DATA EXTRACT: Begin

/-- A sheave unit beyond its registers. -/
structure Sheave where
  /-- The decoder's state of A and B, and the comparators' quadrant with whether it is to be taken afresh (R269). -/
  a     : Bool := false
  b     : Bool := false
  quad  : Nat := 0
  fresh : Bool := true
  edges : List ShvEdge := []
  /-- A load and compare writes that wait for the sample boundary (R275, R281). -/
  load  : Option Nat := none
  cmpw  : SMap DWord := []
  /-- The speed reference and the last step since enable: time and position (R276, R277). -/
  ref   : Option (Time × Nat) := none
  last  : Option (Time × Nat) := none
  /-- The Mast cycle of the last step's boundary (R278), and the next speed window end (R276). -/
  lastB : Option Nat := none
  winAt : Option Nat := none
  idxPrev : Nat := 0
  /-- Compares that are blocked (R280). -/
  block : List Nat := []
  /-- Consecutive pairs outside, inside the limits; the signal is lost (R268); consecutive large steps (R270). -/
  badN  : Nat := 0
  goodN : Nat := 0
  lost  : Bool := false
  fastN : Nat := 0
  line  : Option ShvLine := none
  /-- Frame starts to come and the start of the frame in progress, in Mast cycles, and the data bits sampled so far (R272). -/
  starts : List Nat := []
  frame : Option Nat := none
  bits  : List Bool := []
  /-- The tick boundary whose records and window end the unit has made (R276, R283). -/
  tickT : Option Time := none
  /-- No frame and no load since enable (R274, R275). -/
  first : Bool := false
  recs  : List CapRec := []
  deriving DecidableEq, Repr


/-! ### Coil engines (R87 to R171, R539) -/

/-- A checked image (R132, R135): base, length, entry offset and declared budget. -/
structure Image where
  base  : Nat := 0
  len   : Nat := 0
  entry : Nat := 0
  decl  : Nat := 0
  deriving DecidableEq, Repr

/-- A checkpoint (R152): g1 to g15, ESTAT, PBASE, D and the seal's tick and engine cycle. -/
structure Checkpoint where
  g     : SMap DWord := []
  estat : Nat := 0
  pbase : Nat := 0
  decl  : Nat := 0
  tick  : Nat := 0
  ec    : Nat := 0
  /-- What the checkpoint store's ECC finds when it is read: 0 no error, 1 a single-bit one, 2 a double-bit one (R142, R154). -/
  err   : Nat := 0
  deriving DecidableEq, Repr

/-- An entry of the loop stack (R113). -/
structure Loop where
  start : Nat
  stop  : Nat
  count : Nat
  index : Nat
  depth : Nat
  deriving DecidableEq, Repr

/-- A far access that waits for its grant (R108, R109): store or load, register, size code, sign extension, pair,
address, issue cycle and window in engine cycles. -/
structure Far where
  store : Bool
  reg   : Nat
  size  : Nat
  sgn   : Bool
  pair  : Bool
  addr  : Nat
  c0    : Nat
  win   : Nat
  deriving DecidableEq, Repr

/-- The states of R131 that the model stores; OFF and HELD follow from the power domain and COIL_CTRL.HOLD. -/
inductive EngState where
  | idle | running | faulted | spare | standin
  deriving DecidableEq, Repr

DATA EXTRACT: End

How many lines in the records above hold the string "load"? Only the number is wanted.

# [EXERCISE OUTPUT]
4